Barrett-Cutulle is locally known as one of the sand sculpture artists at the Revere Beach competition. Elle Baker, project planner with the city’s Office of Strategic Planning and Economic Development, and Revere Community Liaison Priscilla Nickerson had tried three times to get the project off the ground and finally did with Barrett-Cutulle.
“They wanted an old-style look to it with a historic piece of what used to be here in West Revere,” Barrett-Cutulle said, of the mural hung the length of the Sargent Street underpass to Route 1.
“We also reached out to residents for old photos and stories,” Baker said.
She poured over hundreds of photographs and settled on those that would work, including one of an older boy and his dog. After a little research the boy turned out to be 97-year old Vin Cammaratta, who attended the unveiling with his extended family.
“Since the days as he is commemorated here he has served his city well,” said Mayor Brian Arrigo.
“West Revere is the best Revere,” Cammaratta said.
“Most of all I wanted to show the farm lands,” Barrett-Cutulle said, incorporating vegetable and pigs farm signs in the mural.

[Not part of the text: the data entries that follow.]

-- ==== Sys2Proof/Tests/Slice0.lean ====
section
/-! SUPPORT. Tests. Expected values come from spec/95_test_vectors.md (the ids CF, AL, MM, DR, KY, TM, TK
in the docstrings), from the patterns of 30_encoding.md R56, and from the formulas of the rules cited; the
last part shows, for every statement with hypotheses, a state and operands that meet them. -/

namespace Sys2Proof.Tests

open Sys2Proof Sys2Proof.Machine

/-- The reset state changed by `f`, with the word `w` placed at its pc. -/
def placed (w : Nat) (f : State → State) : State := (f State.reset).withFetchWord 16 w

/-- The state after one move, if the move has one. -/
def after (s : State) : Option State :=
  match step s with
  | .next t => some t
  | .fault _ => none
  | .refused _ => none

/-- What `g` reads of the state one Step after `w` was placed in the reset state changed by `f`. -/
def ran {α : Type} (w : Nat) (f : State → State) (g : State → α) : Option α := (after (placed w f)).map g

/-- The reset state under other parameters. -/
def under (f : Config → Config) : State := resetWith (f defaultConfig)

/-- ADDR_OOR = `fault`. -/
def faulting : State := under fun c => { c with addrOor := .fault }

/-- NIBBLE_OPERAND = `fault`. -/
def nibbleFaulting : State := under fun c => { c with nibbleOperand := .fault }

/-- The display after DR3: glyph 0 at (0, 0). -/
def glyphZero : Display := #v[0xF000000000000000#64, 0x9000000000000000#64, 0x9000000000000000#64,
  0x9000000000000000#64, 0xF000000000000000#64] ++ Vector.replicate 27 0#64

/-! ### Well-formedness: the check refuses ill-formed terms

`Instr` has no ill-formed term (each operand type is as wide as its field), so the terms refused are
configurations. -/

theorem test_wf_default : defaultConfig.wf = true := by decide
theorem test_wf_refuses_empty_stack : Config.wf { defaultConfig with stackDepth := 0 } = false := by
  decide
theorem test_wf_refuses_short_font :
    Config.wf { defaultConfig with fontData := [0xF0#8] } = false := by decide
theorem test_wf_refuses_font_in_load_range :
    Config.wf { defaultConfig with fontBase := 0x1B1 } = false := by decide
theorem test_wf_instr : (Instr.drwVxVyN 0xF#4 0xF#4 0xF#4).wf = true := by decide

/-! ### Decoding: words written out from the patterns of 30_encoding.md R56, every row -/

theorem test_decode_display : decode 0b0000000011100000#16 = some .cls ∧
    decode 0b1101000100100101#16 = some (.drwVxVyN 1 2 5) := by decide
theorem test_decode_control : decode 0b0000000011101110#16 = some .ret ∧
    decode 0b0001101010111100#16 = some (.jpNnn 0xABC) ∧
    decode 0b0010101010111100#16 = some (.callNnn 0xABC) ∧
    decode 0b1011001000110100#16 = some (.jpV0Nnn 0x234) := by decide
theorem test_decode_skips : decode 0b0011101001000010#16 = some (.seVxNn 0xA 0x42) ∧
    decode 0b0100101001000010#16 = some (.sneVxNn 0xA 0x42) ∧
    decode 0b0101000100100000#16 = some (.seVxVy 1 2) ∧
    decode 0b1001000100100000#16 = some (.sneVxVy 1 2) := by decide
theorem test_decode_immediate : decode 0b0110111110101011#16 = some (.ldVxNn 0xF 0xAB) ∧
    decode 0b0111000111111111#16 = some (.addVxNn 1 0xFF) ∧
    decode 0b1100001100001111#16 = some (.rndVxNn 3 0x0F) := by decide
theorem test_decode_alu_logic : decode 0b1000000100100000#16 = some (.ldVxVy 1 2) ∧
    decode 0b1000000100100001#16 = some (.orVxVy 1 2) ∧
    decode 0b1000000100100010#16 = some (.andVxVy 1 2) ∧
    decode 0b1000000100100011#16 = some (.xorVxVy 1 2) := by decide
theorem test_decode_alu_arith : decode 0b1000000100100100#16 = some (.addVxVy 1 2) ∧
    decode 0b1000000100100101#16 = some (.subVxVy 1 2) ∧
    decode 0b1000000100100110#16 = some (.shrVxVy 1 2) ∧
    decode 0b1000000100100111#16 = some (.subnVxVy 1 2) ∧
    decode 0b1000000100101110#16 = some (.shlVxVy 1 2) := by decide
theorem test_decode_index : decode 0b1010001100000000#16 = some (.ldINnn 0x300) ∧
    decode 0b1111001000011110#16 = some (.addIVx 2) ∧
    decode 0b1111001000101001#16 = some (.ldFVx 2) ∧
    decode 0b1111001000110011#16 = some (.ldBVx 2) ∧
    decode 0b1111001001010101#16 = some (.ldMemVx 2) ∧
    decode 0b1111001001100101#16 = some (.ldVxMem 2) := by decide
theorem test_decode_keys_timers : decode 0b1110010110011110#16 = some (.skpVx 5) ∧
    decode 0b1110010110100001#16 = some (.sknpVx 5) ∧
    decode 0b1111001100001010#16 = some (.ldVxK 3) ∧
    decode 0b1111000100000111#16 = some (.ldVxDt 1) ∧
    decode 0b1111000100010101#16 = some (.ldDtVx 1) ∧
    decode 0b1111000100011000#16 = some (.ldStVx 1) := by decide
/-- 95_test_vectors.md section 8. -/
theorem test_decode_illegal_low :
    decode 0x0000#16 = none ∧ decode 0x00E1#16 = none ∧ decode 0x00EF#16 = none ∧ decode 0x0123#16 = none ∧
    decode 0x5001#16 = none ∧ decode 0x500F#16 = none ∧ decode 0x8008#16 = none ∧ decode 0x800D#16 = none ∧
    decode 0x800F#16 = none ∧ decode 0x9001#16 = none := by decide
/-- 95_test_vectors.md section 8. -/
theorem test_decode_illegal_high :
    decode 0xE000#16 = none ∧ decode 0xE09F#16 = none ∧ decode 0xE0A0#16 = none ∧ decode 0xE19D#16 = none ∧
    decode 0xF000#16 = none ∧ decode 0xF01F#16 = none ∧ decode 0xF030#16 = none ∧ decode 0xF075#16 = none ∧
    decode 0xF0FF#16 = none ∧ decode 0xFFFF#16 = none := by decide
/-- Big-endian (30_encoding.md R54); fewer than two bytes are no word. -/
theorem test_decode_bytes : decodeBytes [0xA3#8, 0x00#8, 0xFF#8] = .instr (.ldINnn 0x300) [0xFF#8] ∧
    decodeBytes [0xA3#8] = .truncated [0xA3#8] ∧
    decodeBytes [0x81#8, 0x28#8] = .illegal 0x8128#16 [] ∧
    decodeTableWord 16 0xD125 = some (.drwVxVyN 1 2 5) := by decide

/-! ### Control flow -/

/-- CF1, CF3. -/
theorem test_jp : ran 0x1ABC id (·.pc) = some 0x0ABC#16 ∧
    after (placed 0x1200 id) = some (placed 0x1200 id) := by decide
/-- CF4. -/
theorem test_call : ran 0x2400 (fun s => (s.setStack s.stack 3).setPc 0x2FE#16)
    (fun t => (t.pc, t.sp, t.stack[3]?)) = some (0x0400#16, 4, some 0x0300#16) := by decide
/-- CF5. -/
theorem test_call_full : ran 0x2400 (fun s => (s.setStack s.stack 16).setPc 0x2FE#16)
    (fun t => (t.pc, t.sp, t.status)) =
    some (0x0300#16, 16, ⟨false, .stackOverflow, 0x02FE#16, 0x2400#16⟩) := by decide
/-- CF8. -/
theorem test_ret : ran 0x00EE (fun s => s.setStack ((s.stack.set 0 0x0206#16).set 1 0x0ABC#16) 2)
    (fun t => (t.pc, t.sp, t.stack[1]?)) = some (0x0ABC#16, 1, some 0x0ABC#16) := by decide
/-- CF10 (P5). -/
theorem test_ret_empty : ran 0x00EE id (fun t => (t.pc, t.sp, t.status)) =
    some (0x0202#16, 0, ⟨false, .stackUnderflow, 0x0200#16, 0x00EE#16⟩) := by decide
/-- CF11, CF12. -/
theorem test_se_imm : ran 0x3A42 (State.setV 0xA 0x42) (·.pc) = some 0x0204#16 ∧
    ran 0x3A42 (State.setV 0xA 0x43) (·.pc) = some 0x0202#16 := by decide
/-- CF14, CF15. -/
theorem test_sne_imm : ran 0x4A42 (State.setV 0xA 0x42) (·.pc) = some 0x0202#16 ∧
    ran 0x4A42 (State.setV 0xA 0x43) (·.pc) = some 0x0204#16 := by decide
/-- CF16, CF17. -/
theorem test_se_reg : ran 0x5120 (fun s => (s.setV 1 7).setV 2 7) (·.pc) = some 0x0204#16 ∧
    ran 0x5120 (fun s => (s.setV 1 7).setV 2 8) (·.pc) = some 0x0202#16 := by decide
/-- CF20, CF21. -/
theorem test_sne_reg : ran 0x9120 (fun s => (s.setV 1 7).setV 2 8) (·.pc) = some 0x0204#16 ∧
    ran 0x9120 (fun s => (s.setV 1 7).setV 2 7) (·.pc) = some 0x0202#16 := by decide
/-- CF25, CF26: the offset is V[0], not the register nibble 1 names; the sum is not reduced. -/
theorem test_jp_v0 : ran 0xBFFF (State.setV 0 0xFF) (·.pc) = some 0x10FE#16 ∧
    ran 0xB234 (State.setV 2 0x55) (·.pc) = some 0x0234#16 := by decide
/-- CF29: the second fetch byte comes from address 0. -/
theorem test_fetch_wraps : (after ((State.reset.setPc 0xFFF#16).writeByte 0xFFF 0x60)).map
    (fun t => (t.getV 0, t.pc)) = some (0xF0#8, 0x1001#16) := by decide
/-- CF30: FAULT_PC is the 16-bit pc. -/
theorem test_illegal_word : (after (State.reset.setPc 0x1000#16)).map (fun t => (t.pc, t.status)) =
    some (0x1002#16, ⟨false, .decodeError, 0x1000#16, 0xF090#16⟩) := by decide

/-! ### Arithmetic and logic -/

/-- AL1. -/
theorem test_ld_imm : ran 0x6FAB id (fun t => (t.getV 0xF, t.pc)) = some (0xAB#8, 0x202#16) := by decide
/-- AL3. -/
theorem test_add_imm : ran 0x7101 (fun s => (s.setV 1 0xFF).setV 0xF 7)
    (fun t => (t.getV 1, t.getV 0xF)) = some (0x00#8, 0x07#8) := by decide
/-- AL5. -/
theorem test_ld_reg : ran 0x8120 (State.setV 2 0x7E) (·.getV 1) = some 0x7E#8 := by decide
/-- AL6. -/
theorem test_or : ran 0x8121 (fun s => ((s.setV 1 0x0F).setV 2 0xF0).setV 0xF 5)
    (fun t => (t.getV 1, t.getV 0xF)) = some (0xFF#8, 0x05#8) := by decide
/-- AL7. -/
theorem test_and : ran 0x8122 (fun s => (s.setV 1 0x3C).setV 2 0x0F) (·.getV 1) = some 0x0C#8 := by
  decide
/-- AL8. -/
theorem test_xor : ran 0x8123 (fun s => (s.setV 1 0x3C).setV 2 0x0F) (·.getV 1) = some 0x33#8 := by
  decide
/-- AL11, AL12. -/
theorem test_add : ran 0x8124 (fun s => (s.setV 1 0xFF).setV 2 0x01)
      (fun t => (t.getV 1, t.getV 0xF)) = some (0x00#8, 1#8) ∧
    ran 0x8124 (fun s => ((s.setV 1 0x7F).setV 2 0x80).setV 0xF 1)
      (fun t => (t.getV 1, t.getV 0xF)) = some (0xFF#8, 0#8) := by decide
/-- AL14, AL16. -/
theorem test_add_flag_operand : ran 0x8F14 (fun s => (s.setV 0xF 0xF0).setV 1 0x20) (·.getV 0xF) =
      some 1#8 ∧
    ran 0x81F4 (fun s => (s.setV 1 0xFF).setV 0xF 1) (fun t => (t.getV 1, t.getV 0xF)) =
      some (0#8, 1#8) := by decide
/-- AL17, AL18. -/
theorem test_sub : ran 0x8125 (fun s => ((s.setV 1 5).setV 2 7).setV 0xF 1)
      (fun t => (t.getV 1, t.getV 0xF)) = some (0xFE#8, 0#8) ∧
    ran 0x8125 (fun s => (s.setV 1 7).setV 2 7) (fun t => (t.getV 1, t.getV 0xF)) =
      some (0#8, 1#8) := by decide
/-- AL31, AL32. -/
theorem test_subn : ran 0x8017 (fun s => (s.setV 0 2).setV 0xF 1)
      (fun t => (t.getV 0, t.getV 0xF)) = some (0xFE#8, 0#8) ∧
    ran 0x8017 (fun s => (s.setV 0 2).setV 1 9) (fun t => (t.getV 0, t.getV 0xF)) =
      some (7#8, 1#8) := by decide
/-- AL25, AL28, AL29. -/
theorem test_shr : ran 0x8126 (fun s => (s.setV 1 0xAA).setV 2 5)
      (fun t => (t.getV 1, t.getV 2, t.getV 0xF)) = some (2#8, 2#8, 1#8) ∧
    ran 0x81F6 (fun s => (s.setV 1 0x77).setV 0xF 3) (fun t => (t.getV 1, t.getV 0xF)) =
      some (0#8, 0#8) ∧
    ran 0x8F26 (State.setV 2 5) (fun t => (t.getV 2, t.getV 0xF)) = some (2#8, 2#8) := by decide
/-- AL36, AL39, AL41. -/
theorem test_shl : ran 0x812E (fun s => (s.setV 1 0xAA).setV 2 0x81)
      (fun t => (t.getV 1, t.getV 2, t.getV 0xF)) = some (2#8, 2#8, 1#8) ∧
    ran 0x81FE (fun s => (s.setV 1 0x77).setV 0xF 0x80) (fun t => (t.getV 1, t.getV 0xF)) =
      some (2#8, 2#8) ∧
    ran 0x8F2E (State.setV 2 0xC1) (fun t => (t.getV 2, t.getV 0xF)) = some (0x82#8, 0x82#8) := by
  decide
/-- AL43: the random byte is 0xA7. -/
theorem test_rnd : (State.reset.setRandom 3 0x0F 0xA7).getV 3 = 7#8 := by decide
/-- AL44: mask 0, whatever byte is drawn. -/
theorem test_rnd_mask : (State.reset.setRandom 3 0 (Config.randomByte 0)).getV 3 = 0#8 := by
  simp [State.setRandom]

She said the whole project took over a year to complete, using special, durable materials and encapsulating the artwork to last for years.
Also working on the project was the Revere DPW and the Mass DOT. Helping to fund the project were proceeds from the Santa Walk. The Revere Cultural Council and Revere on the Move also awarded grants to fund the project.
“There were a lot of hands involved in this,” Barrett-Cutulle said.
The mural begins with signs from a pig farm and a “film-strip” is incorporated to draw in the fields and farmlands, a seaplane flies in the middle and concludes with more farm signs. The film reference reflects back on the days of the drive-in theater.
Barrett-Cutulle said she will begin painting the mural for the other side of the underpass this week.
“I look at this magnificent artwork and truly marvel at how creative minds such as Deb’s. It’s a little drab and dreary under here and she turns it into a place of public beauty,” said Arrigo. “I applaud the work of the West Revere Neighborhood group and the West Revere Mural group.”
Arrigo said this is a first of several murals planned for the city. He also noted that the public art extends to the city’s utility boxes.